As this just happened a moment ago…

“No response from server on status set” is the actual error I get. Reloading webchat inside Tomcat fixxes the issue.

This is the actual error message that we get…

Online Chat Service

Our chat service is unavailable at this time. Please check back soon.

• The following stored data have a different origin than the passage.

/-- TOPO: the oldest message about a link's state (R530): the routes take it in, heads raise ATTN 3, and where a port came up to
a unit without an address an election begins (R532). -/
def topo (d : Dev) : Dev :=
  match takeMsg 0x39 d with
  | none => d
  | some ((p, m), d) =>
    if m.src = d.addr && d.is .QL_STAT_ADDR_VALID then d
    else
      let link := hField m.payload 0 1
      let d := linkState link (hField m.payload 1 1 == 0) false d
      let d := headAttn (passOn p m d)
      d.cond (hField m.payload 1 1 == 2 && hField m.payload 2 1 == 1) electStart

/-- LINK_TRAINING: a link that has been asleep is reported awake (R543); a port that comes up to or at a unit without an address
calls for a count-off (R532). -/
def linkTrain (p : Nat) (t : Trained) (d : Dev) : Dev :=
  let was := d.portState p
  let slept := d.link.asleep.contains (d.portLink p)
  let d := linkTraining p t d
  let m : QMsg := { type := 0x38, arg := 3 + d.portLink p <<< 8 }
  let d := d.cond (slept && d.portState p == 2) fun d => sendOn 0 m (sendOn 1 m d)
  d.cond (was < 2 && d.portState p == 2 && (t.bare || !d.is .QL_STAT_ADDR_VALID)) electStart

/-- HOST_LINK_UP: the head's PCIe link becomes active; a unit that has no address may now claim (R532). -/
def hostLinkUp (d : Dev) : Dev :=
  if !d.bonded || !(d.fg .PMU_STAT_ISL).testBit 1 then d
  else
    let d := d.onHost fun h => { h with up := true }
    d.cond (!d.is .QL_STAT_ADDR_VALID) electStart

/-! The effects of the commands. -/

/-- LINK_TRAINING (R523). -/
def execLinkTraining (port : Fin 2) (low : Bool) (high : Bool) (reversed : Bool) (miswired : Bool) (delay : Nat) (bare : Bool) (s : State) :
    Host.Outcome State Fault Refusal :=
  s.onDev (linkTrain port { low := low, high := high, reversed := reversed, miswired := miswired, delay := delay, bare := bare })

/-- CLAIM (R532). -/
def execClaim (s : State) : Host.Outcome State Fault Refusal := s.onDev claim

/-- COUNT (R533). -/
def execCount (s : State) : Host.Outcome State Fault Refusal := s.onDev count

/-- MAP (R535). -/
def execMap (s : State) : Host.Outcome State Fault Refusal := s.onDev mapMessage

/-- TOKEN (R539). -/
def execToken (s : State) : Host.Outcome State Fault Refusal := s.onDev token

/-- TOKEN_LOST (R539). -/
def execTokenLost (port : Fin 2) (s : State) : Host.Outcome State Fault Refusal := s.onDev (tokenLost port)

/-- TIME_BROADCAST (R544). -/
def execTimeBroadcast (elapsed : Nat) (s : State) : Host.Outcome State Fault Refusal :=
  s.onDev (timeBroadcast elapsed)

/-- TIME (R545). -/
def execTime (s : State) : Host.Outcome State Fault Refusal := s.onDev timeMessage

/-- BARRIER (R548). -/
def execBarrier (s : State) : Host.Outcome State Fault Refusal := s.onDev barrier

/-- SNAP (R549). -/
def execSnap (s : State) : Host.Outcome State Fault Refusal := s.onDev snap

/-- CHAIN_RESET (R550). -/
def execChainReset (begun : Bool) (s : State) : Host.Outcome State Fault Refusal := s.onDev (chainReset begun)

/-- SLEEP (R542). -/
def execSleep (s : State) : Host.Outcome State Fault Refusal := s.onDev sleepMessage

/-- TOPO (R530). -/
def execTopo (s : State) : Host.Outcome State Fault Refusal := s.onDev topo

/-- LINK_IDLE_SLEEP (R543). -/
def execLinkIdleSleep (s : State) : Host.Outcome State Fault Refusal := s.onDev linkIdleSleep

/-- HOST_LINK_UP (R532). -/
def execHostLinkUp (s : State) : Host.Outcome State Fault Refusal := s.onDev hostLinkUp

/-- SNAPSHOT (R549). -/
def execSnapshot (cmd : Nat) (s : State) : Host.Outcome State Fault Refusal := s.onDev (snapshotCmd cmd)

/-- CHAIN_OP_COUNT_OFF (R532). -/
def execChainOpCountOff (cmd : Nat) (s : State) : Host.Outcome State Fault Refusal := s.onDev (chainCountOff cmd)

/-- CHAIN_OP_BARRIER (R548). -/
def execChainOpBarrier (cmd : Nat) (s : State) : Host.Outcome State Fault Refusal := s.onDev (chainBarrier cmd)

/-- CHAIN_OP_RESET (R550). -/
def execChainOpReset (cmd : Nat) (s : State) : Host.Outcome State Fault Refusal := s.onDev (chainResetCmd cmd)

end Sys2Proof.Machine
end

No response from server on status set.: at com.jivesoftware.smack.workgroup.user.Workgroup.getWorkgroupForm(Unknown Source) at org.apache.jsp.userinfo_jsp._jspService(userinfo_jsp.java:91) at org.apache.jasper.runtime.HttpJspBase.service(HttpJspBase.java:97) at javax.servlet.http.HttpServlet.service(HttpServlet.java:802) at org.apache.jasper.servlet.JspServletWrapper.service(JspServletWrapper.java:334) at org.apache.jasper.servlet.JspServlet.serviceJspFile(JspServlet.java:314) at org.apache.jasper.servlet.JspServlet.service(JspServlet.java:264) at javax.servlet.http.HttpServlet.service(HttpServlet.java:802) at org.apache.catalina.core.ApplicationFilterChain.internalDoFilter(ApplicationFil terChain.java:252) at org.apache.catalina.core.ApplicationFilterChain.doFilter(ApplicationFilterChain .java:173) at com.jivesoftware.webchat.SetCharacterEncodingFilter.doFilter(SetCharacterEncodi ngFilter.java:44) at org.apache.catalina.core.ApplicationFilterChain.internalDoFilter(ApplicationFil terChain.java:202) at org.apache.catalina.core.ApplicationFilterChain.doFilter(ApplicationFilterChain .java:173) at com.jivesoftware.webchat.SetupFilter.doFilter(SetupFilter.java:91) at org.apache.catalina.core.ApplicationFilterChain.internalDoFilter(ApplicationFil terChain.java:202) at org.apache.catalina.core.ApplicationFilterChain.doFilter(ApplicationFilterChain .java:173) at org.apache.catalina.core.StandardWrapperValve.invoke(StandardWrapperValve.java: 213) at org.apache.catalina.core.StandardContextValve.invoke(StandardContextValve.java: 178) at org.apache.catalina.core.StandardHostValve.invoke(StandardHostValve.java:126) at org.apache.catalina.valves.ErrorReportValve.invoke(ErrorReportValve.java:105) at org.apache.catalina.core.StandardEngineValve.invoke(StandardEngineValve.java:10 7) at org.apache.catalina.connector.CoyoteAdapter.service(CoyoteAdapter.java:148) at org.apache.coyote.http11.Http11Processor.process(Http11Processor.java:869) at org.apache.coyote.http11.Http11BaseProtocol$Http11ConnectionHandler.processConn ection(Http11BaseProtocol.java:664) at org.apache.tomcat.util.net.PoolTcpEndpoint.processSocket(PoolTcpEndpoint.java:5 27) at org.apache.tomcat.util.net.LeaderFollowerWorkerThread.runIt(LeaderFollowerWorke rThread.java:80) at org.apache.tomcat.util.threads.ThreadPool$ControlRunnable.run(ThreadPool.java:6 84) at java.lang.Thread.run(Thread.java:595)

I just wanted to point out that this is still happening. It just happened right now.

I am having the same problem. Two of my buttons work but the third doesn’t. Has this been resolved yet?